___ Data shown ___

-- ==== Sys2Proof/Tests/Slice0.lean ====
section
/-! SUPPORT. The model's own tests. Expected results come from the spec's worked vectors (95_test_vectors.md; V… and T…
below are its names) and from words written out from the encoding tables. The last section shows, for every statement with
hypotheses, values that meet them together. -/

set_option Elab.async false

namespace Sys2Proof.Tests

open Sys2Proof Sys2Proof.Machine

/-! Helpers. -/

/-- A double-quoted buffer of the spec: its ASCII bytes. -/
def ascii (s : String) : Buffer := s.toList.map fun c => BitVec.ofNat 8 c.toNat

/-- The response to a record presented straight after reset. -/
def answer (p : Presented) : Option Response :=
  match step { State.reset with port := some p } with
  | .next t => t.rsp
  | _ => none

/-- The response to a request written in the syntax of 30_encoding.md R104. -/
def reply (text : String) : Option Response := (assembleRecord text).bind answer

/-- The response to a request with this operation select code and every operand zero. -/
def bare (opsel : Byte) : Option Response := answer (.request (Request.blank opsel))

def bytes (s : String) : Option Response := some (.ok (.bytes (ascii s)))

def failed (k : ErrKind) : Option Response := some (.err k 0)

def u16 (n : Half) : Option Response := some (.ok (.u16 n))

def f32 (w : Word) : Option Response := some (.ok (.f32 w))

/-! Well-formedness: the one check, and a term it refuses for each shape that carries a buffer (10_state.md R34). -/

theorem test_wf_refuses_long_frameDec : Instr.wf (.frameDec (List.replicate (Config.IN_CAP + 1) 0)) = false := by
  simp [Instr.wf, Instr.inputLength]

theorem test_wf_refuses_long_decResponse : Instr.wf (.decResponse (List.replicate (Config.IN_CAP + 1) 0)) = false := by
  simp [Instr.wf, Instr.inputLength]

theorem test_wf_refuses_long_markT : Instr.wf (.markExtData (List.replicate Config.IN_CAP 0)) = false := by
  simp [Instr.wf, Instr.inputLength]

theorem test_wf_refuses_long_markt : Instr.wf (.markStdData (List.replicate Config.IN_CAP 0)) = false := by
  simp [Instr.wf, Instr.inputLength]

theorem test_wf_refuses_long_markR : Instr.wf (.markExtRemote (List.replicate Config.IN_CAP 0)) = false := by
  simp [Instr.wf, Instr.inputLength]

theorem test_wf_refuses_long_markr : Instr.wf (.markStdRemote (List.replicate Config.IN_CAP 0)) = false := by
  simp [Instr.wf, Instr.inputLength]

theorem test_wf_accepts_full_buffer : Instr.wf (.decResponse (List.replicate Config.IN_CAP 0)) = true := by
  simp [Instr.wf, Instr.inputLength]

theorem test_presented_wf_refuses_long_request :
    Presented.wf (.request { Request.blank 0x02 with input := List.replicate (Config.IN_CAP + 1) 0 }) = false := by
  simp [Presented.wf]

theorem test_presented_wf_refuses_long_line : Presented.wf (.line (List.replicate (Config.IN_CAP + 1) 0x54)) = false := by
  simp [Presented.wf]

/-- A reply of 26 bytes can always be presented: `IN_CAP ≥ 26` (00_scope.md R6). -/
theorem test_wf_accepts_every_reply (input : Buffer) (h : input.length = 26) : Instr.wf (.decResponse input) = true := by
  simp only [Instr.wf, Instr.inputLength, Config.IN_CAP]
  exact decide_eq_true (by omega)

/-! Decoding: every constructor from a word written out from its table. Operation select codes (30_encoding.md R100). -/

theorem test_decode_opsel_01_02_03 :
    (decode (.request { Request.blank 0x01 with kind := 2, id := 0x20000000, plen := 9 }) =
      .ok (.frameEnc .extRemote 0x20000000 9 Bytes8.zero)) ∧
    decode (.request { Request.blank 0x02 with input := [0x54, 0x30] }) = .ok (.frameDec [0x54, 0x30]) ∧
    decode (.request { Request.blank 0x03 with ctype := 22, host := 0x64, motor := 0x7F }) = .ok (.idPack 22 0x64 0x7F) :=
  ⟨rfl, rfl, rfl⟩

theorem test_decode_opsel_04_05_06 :
    decode (.request { Request.blank 0x04 with canId := 0x0300647F }) = .ok (.idUnpack 0x0300647F) ∧
    decode (.request { Request.blank 0x05 with q := 1, raw := 0x8000 }) = .ok (.qDec .speed 0x8000) ∧
    decode (.request { Request.blank 0x06 with q := 3, value := 0x3E800000 }) = .ok (.qEnc .temp 0x3E800000) := ⟨rfl, rfl, rfl⟩

theorem test_decode_opsel_10_11_12 :
    decode (.request { Request.blank 0x10 with host := 0x64, motor := 0x7F }) = .ok (.encEnable 0x64 0x7F) ∧
    decode (.request { Request.blank 0x11 with host := 0x64, motor := 0x7F }) = .ok (.encDisable 0x64 0x7F) ∧
    decode (.request { Request.blank 0x12 with host := 0, motor := 0x7F, mode := 2 }) = .ok (.encRunMode 0 0x7F .speed) :=
  ⟨rfl, rfl, rfl⟩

___

→ **The task**
All that is needed is the line containing "(.encEnable 0x64 0x7F) ∧" and each line after it to the end of the data above, set down exactly.

→ **Solution**
    decode (.request { Request.blank 0x10 with host := 0x64, motor := 0x7F }) = .ok (.encEnable 0x64 0x7F) ∧
    decode (.request { Request.blank 0x11 with host := 0x64, motor := 0x7F }) = .ok (.encDisable 0x64 0x7F) ∧
    decode (.request { Request.blank 0x12 with host := 0, motor := 0x7F, mode := 2 }) = .ok (.encRunMode 0 0x7F .speed) :=
  ⟨rfl, rfl, rfl⟩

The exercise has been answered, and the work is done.